Adoption
me b zola (17,716 posts)
Another adoptee commits suicide: Fashion designer L'Wren Scott,girlfriend of Mick Jagger, found dea
http://news.msn.com/pop-culture/fashion-designer-and-mick-jagger-girlfriend-lwren-scott-found-dead-in-ny
Although we only hear about the famous, adoptees are four times a higher risk for suicide.
Let's stop there for a second and consider the intent of this statement.
Since adoptees are at higher risk the message is: adoption should be a last resort.
Am I missing some other meaning?
Okay, so let's take that same conclusion and apply it here:
Transgender study looks at 'exceptionally high' suicide-attempt rate
January 28, 2014|By Emily Alpert Reyes
A whopping 41% of people who are transgender or gender-nonconforming have attempted suicide sometime in their lives, nearly nine times the national average, according to a sweeping survey released three years ago.
http://articles.latimes.com/2014/jan/28/local/la-me-ln-suicide-attempts-alarming-transgender-20140127One would not even dare to post this article in that thread because the outcry before the ban hammer would melt the internet.
But then the OP posts a news article then this graphic:
marshall (6,408 posts)
5. Obama and Clinton are two happy and successful adoptees
Both adopted by stepfathers who were also the fathers of their half siblings.
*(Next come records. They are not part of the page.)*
-- ==== Sys2Proof/Machine/StackEngine.lean ====
section
/-! DEFINITION. The stack engines (R345 to R364): vector slots, matrix-vector products, refresh, and the rebuild of a remap table. -/

namespace Sys2Proof.Machine

/-! ## Commands -/

/-- SLOT of a command. -/
def stkSlot (m : Token) : Nat := bits (lane0 m) 9 8

/-- The key of an inbox of a stack engine. -/
def stkInbox (st i : Nat) : Nat := inboxKey (engineDest (st / 3) (st % 3) 7 i)

/-- Whether a message is `stk.gemv` or `stk.gemv.acc`. -/
def isProduct (m : Token) : Bool := msgOpcode m == 1 || msgOpcode m == 2

/-- Whether a product that was taken and waits reads a slot of this engine (R346). -/
def State.vecSlotRead (s : State) (st slot : Nat) : Bool :=
  (upTo 4).any (fun i =>
    match s.busy.find? (stkInbox st i) with
    | some b => isProduct b.msg && stkSlot b.msg == slot
    | none => false)

/-- Whether a product is in progress: one streams at a time (R357). -/
def State.streaming (s : State) (st : Nat) : Bool :=
  (upTo 4).any (fun i => match s.busy.find? (stkInbox st i) with | some b => isProduct b.msg | none => false)

/-- Whether the command at the head of an inbox could begin: none of the inbox has begun, and a product does not stream, nor a load
wait for one (R346, R357). -/
def State.stkReady (s : State) (st i : Nat) : Bool :=
  match s.inbox (stkInbox st i) with
  | (_, m) :: _ =>
    m.cls != 2 && (s.busy.find? (stkInbox st i)).isNone &&
      (if isProduct m then !s.streaming st else if msgOpcode m = 3 then !s.vecSlotRead st (stkSlot m) else msgOpcode m == 4)
  | [] => false

/-- It is an inbox's turn at its stack engine, which chooses among its inboxes round-robin at command boundaries (R357): of those
whose command could begin, it is the first at or after the engine's pointer. -/
def State.stkTurn (s : State) (st i : Nat) : Bool :=
  let ahead (x : Nat) : Nat := (x + 4 - (s.stack st).next) % 4
  s.stkReady st i && (upTo 4).all (fun x => !s.stkReady st x || decide (ahead i ≤ ahead x))

/-- A stack engine has chosen an inbox. -/
def State.stkServed (s : State) (st i : Nat) : State := s.setStack st { s.stack st with next := (i + 1) % 4 }

/-- A stack command: it begins in its inbox's turn; the checks of R103; then its effect, given the stack, the numbers and the holds it
goes on with. -/
def State.stkCmd (s : State) (m : Token) (lanes flags : Nat) (f : Nat → List Nat → List Nat → State → State) : State :=
  match engineOf m.dest with
  | some (.stack st) =>
    if (s.busyOf m).isSome then
      s.command m true lanes flags (fun t =>
        match t.resumed m with
        | none => t
        | some (nums, holds) => f st nums holds t)
    else if s.atHead m && s.stkTurn st (dInbox m.dest) then
      (s.stkServed st (dInbox m.dest)).command m true lanes flags (fun t => f st [] [] t)
    else s
  | _ => s

/-- A command ends (R349): rows or elements, lines corrected, and the clk it took, a free value. -/
def State.stkEnd (s : State) (m : Token) (holds : List Nat) (st count corrected : Nat) : State :=
  ((s.dropHolds holds).finish m st 0
    [BitVec.ofNat 32 count, BitVec.ofNat 32 corrected, if st = sOK ∨ st = sPOISON ∨ st = sECC then Config.freeLane s.free else 0]).useFree

/-! ## Errors that a command's reads meet (R349, R354, R362) -/

/-- What a read of [pa, pa + n) of stack memory is to meet: the lines that it corrects, and whether a line is uncorrectable or lies in
a fenced pseudo-channel. -/
def State.eccOf (s : State) (pa n : Nat) : Nat × Bool :=
  (upTo ((pa + (n - 1)) / 64 + 1 - pa / 64)).foldl (fun acc i =>
    let line := pa / 64 + i
    match placeOf (64 * line) with
    | .hbm _ _ =>
      if s.dead (64 * line) then (acc.1, true)
      else
        match s.upsetOf line with
        | none => acc
        | some e =>
          (match rsRead (s.readSymbols line e) with
           | .corrected _ _ => (acc.1 + 1, acc.2)
           | .uncorrectable _ => (acc.1, true)
           | _ => acc)
    | _ => acc) (0, false)

/-- What a read of a reach is to meet, at the place that performs it. -/
def State.eccAt (s : State) (r : Reach) : Nat × Bool :=
  s.eccOf (if isGlobal r.pa then (s.redirect 8 r.pa r.view false).1 else r.pa) r.n

/-- Two counts of errors met, together. -/
def eccPlus (a b : Nat × Bool) : Nat × Bool := (a.1 + b.1, a.2 || b.2)

/-- Reaches read through their homes, with the errors met. -/
def State.readEcc (s : State) : List Reach → Got × (Nat × Bool) × State
  | [] => ({ data := [], poison := false, code := 0 }, (0, false), s)
  | r :: rs =>
    let e := s.eccAt r
    let (g, t) := s.load r.pa r.n r.view
    if g.code ≠ 0 then (g, e, t)
    else
      let (h, e2, u) := t.readEcc rs
      ({ data := g.data ++ h.data, poison := g.poison || h.poison, code := h.code }, eccPlus e e2, u)

/-! ## Loading a vector (R350) -/

/-- `n` bytes of the context's memory cut at 64-byte lines, checked: their reaches, or a fault code. -/
def State.stkReaches (s : State) (die : Nat) (ctx : BitVec 12) (asid : Option Nat) (write : Bool) :
    Nat → Nat → Nat → Except Nat (List Reach) × State
  | 0, _, _ => (.ok [], s)
  | k + 1, va, n =>
    if n = 0 then (.ok [], s)
    else
      let c := Nat.min n (64 - va % 64)
      if 2 ^ 56 < va + c then (.error fADDR, s)
      else
        match s.engineXlate die ctx asid va write with
        | (.error e, t) => (.error e, t)
        | (.ok x, t) =>
          match t.target die (x.pa va) with
          | .away _ _ => (.error fADDR, t)
          | .here pa =>
            if t.physOk pa c false then
              match t.stkReaches die ctx asid write k (va + c) (n - c) with
              | (.ok rs, u) => (.ok ({ pa := pa, view := x.view, n := c } :: rs), u)
              | r => r
            else (.error fADDR, t)

/-- `n` bytes read as K elements of `size` bytes, `bf16` or `f32` (R350). -/
def widened (size k : Nat) (bs : List Byte) : List Lane :=
  (chunks size k bs).map (fun e => BitVec.ofNat 32 (if size = 4 then leNat e else leNat e * 65536))

/-- A slot after a load of K elements: those beyond K are left (R350). -/
def VecSlot.loaded (v : VecSlot) (ctx : BitVec 12) (xs : List Lane) (poison : Bool) : VecSlot :=
  { data := xs ++ v.data.drop xs.length, len := xs.length, poison := poison, ctx := ctx, valid := true }

/-- The elements of a slot that a command reads. -/
def VecSlot.vector (v : VecSlot) : List Lane := v.data.take v.len

/-- STK_LOAD (R350): a slot is loaded, but not while a product that reads it is in progress (R346). -/
def execStkLoad (m : Token) (s : State) : Out :=
  ok (s.stkCmd m 6 0x700 (fun st _ holds t =>
    let size := if bitOf (lane0 m) 10 then 4 else 2
    let k := qOp m 2
    let src := qOp m 1
    if 2 ^ 56 ≤ src ∨ src % size ≠ 0 ∨ k = 0 ∨ 16384 < k then t.stkEnd m holds sBADARG 0 0
    else
      match t.stkReaches (st / 3) m.ctx (t.takenAsid m) false (size * k + 1) src (size * k) with
      | (.error c, u) => u.stkEnd m holds (statusOfCode c) 0 0
      | (.ok rs, u) =>
        let (g, (ce, _), v) := u.readEcc rs
        if g.code ≠ 0 then v.stkEnd m holds (statusOfCode g.code) 0 ce
        else
          let e := v.stack st
          let slot := (nth VecSlot.none e.slots (stkSlot m)).loaded m.ctx (widened size k g.data) g.poison
          (v.setStack st { e with slots := setNth slot e.slots (stkSlot m) }).stkEnd m holds (poisonStatus g.poison) k ce))

/-! ## Products (R351 to R354) -/

/-- The operands of a product. -/
structure Gemv where
  acc : Bool
  w : Nat
  pitch : Nat
  rows : Nat
  y : Nat
  sb : Nat
  wf : Nat
  x : List Lane
deriving DecidableEq, Repr

/-- Bytes of a weight. -/
def Gemv.es (g : Gemv) : Nat := if g.wf = 0 then 2 else 1
/-- K. -/
def Gemv.k (g : Gemv) : Nat := g.x.length
/-- Bytes of the W extent. -/
def Gemv.wLen (g : Gemv) : Nat := (g.rows - 1) * g.pitch + g.k * g.es
/-- Scales of a row. -/
def Gemv.scales (g : Gemv) : Nat := (g.k + 31) / 32

/-- Whether the operands of a product keep their limits (R347, R351), given its slot. -/
def Gemv.argsOk (g : Gemv) (m : Token) (slot : VecSlot) : Bool :=
  decide (g.w < 2 ^ 56) && g.w % 64 == 0 && decide (qOp m 2 < 2 ^ 48) && decide (g.y < 2 ^ 56) && g.y % 4 == 0
    && decide (g.sb < 2 ^ 56) && g.wf != 3 && slot.valid && slot.ctx == m.ctx && decide (g.k * g.es ≤ g.pitch) && g.pitch % 64 == 0
    && ((g.sb == 0) == (g.wf != 2)) && !decide (g.y < g.w + g.wLen ∧ g.w < g.y + 4 * g.rows)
They had struggles, but both turned out great!
Well...
...but we get what you're saying.
Your fellow proglodytes, however:
pnwmom (51,307 posts)
10. They are in a completely different position because they never lost their mothers.
They grew up knowing they were loved by a biological parent.
That is light years away from being adopted in a closed adoption, without any knowledge of who you came from and whether that person loves you or is even alive.
We have two adoptees in our extended family (one open and one closed adoption), and several adoptees among family members of close friends -- all products of closed adoptions. I speak from a lot of experience.
blueamy66 (6,115 posts)
15. I am an adoptee. So was my brother.
I grew up knowing that I was loved by my PARENTS.
YOU weren't adopted.
Wow, just wow.
I am so offended by what you wrote.
pnwmom (51,307 posts)
20. What was so offensive? Not everyone is as lucky as you.
According to research, most adoptees have some emotional difficulty dealing with their adoption at some point of another, and often during teenage years.
I have an adopted granddaughter whom we all love deeply -- but if she is sad someday that she lost her birth parents, we won't tell her she should be happy just to have us. We'll accept that no matter how much we love her, she could have real feelings of loss. And we'll do everything we can to let her know we understand how that must hurt, and that she'll always have us.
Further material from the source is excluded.